> _PROBLEM STATEMENT_: Please copy out every line of the listing below in which the word "BitVec" appears.

> _SOURCE DATA_:
-- ==== Sys2Proof/Word.lean ====
section
/-! DEFINITION. The word types of the CW1 and their plainest arithmetic (R3, R30). -/

namespace Sys2Proof

/-- One byte of any memory. -/
abbrev Byte := BitVec 8

/-- A scalar queue entry, a predicate, a 64-bit register. -/
abbrev W64 := BitVec 64

/-- A 64-byte vector (R131) or tensor descriptor (R254). -/
abbrev V512 := BitVec 512

end Sys2Proof
end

> _RESULT FOR THIS EXERCISE_:
abbrev Byte := BitVec 8
abbrev W64 := BitVec 64
abbrev V512 := BitVec 512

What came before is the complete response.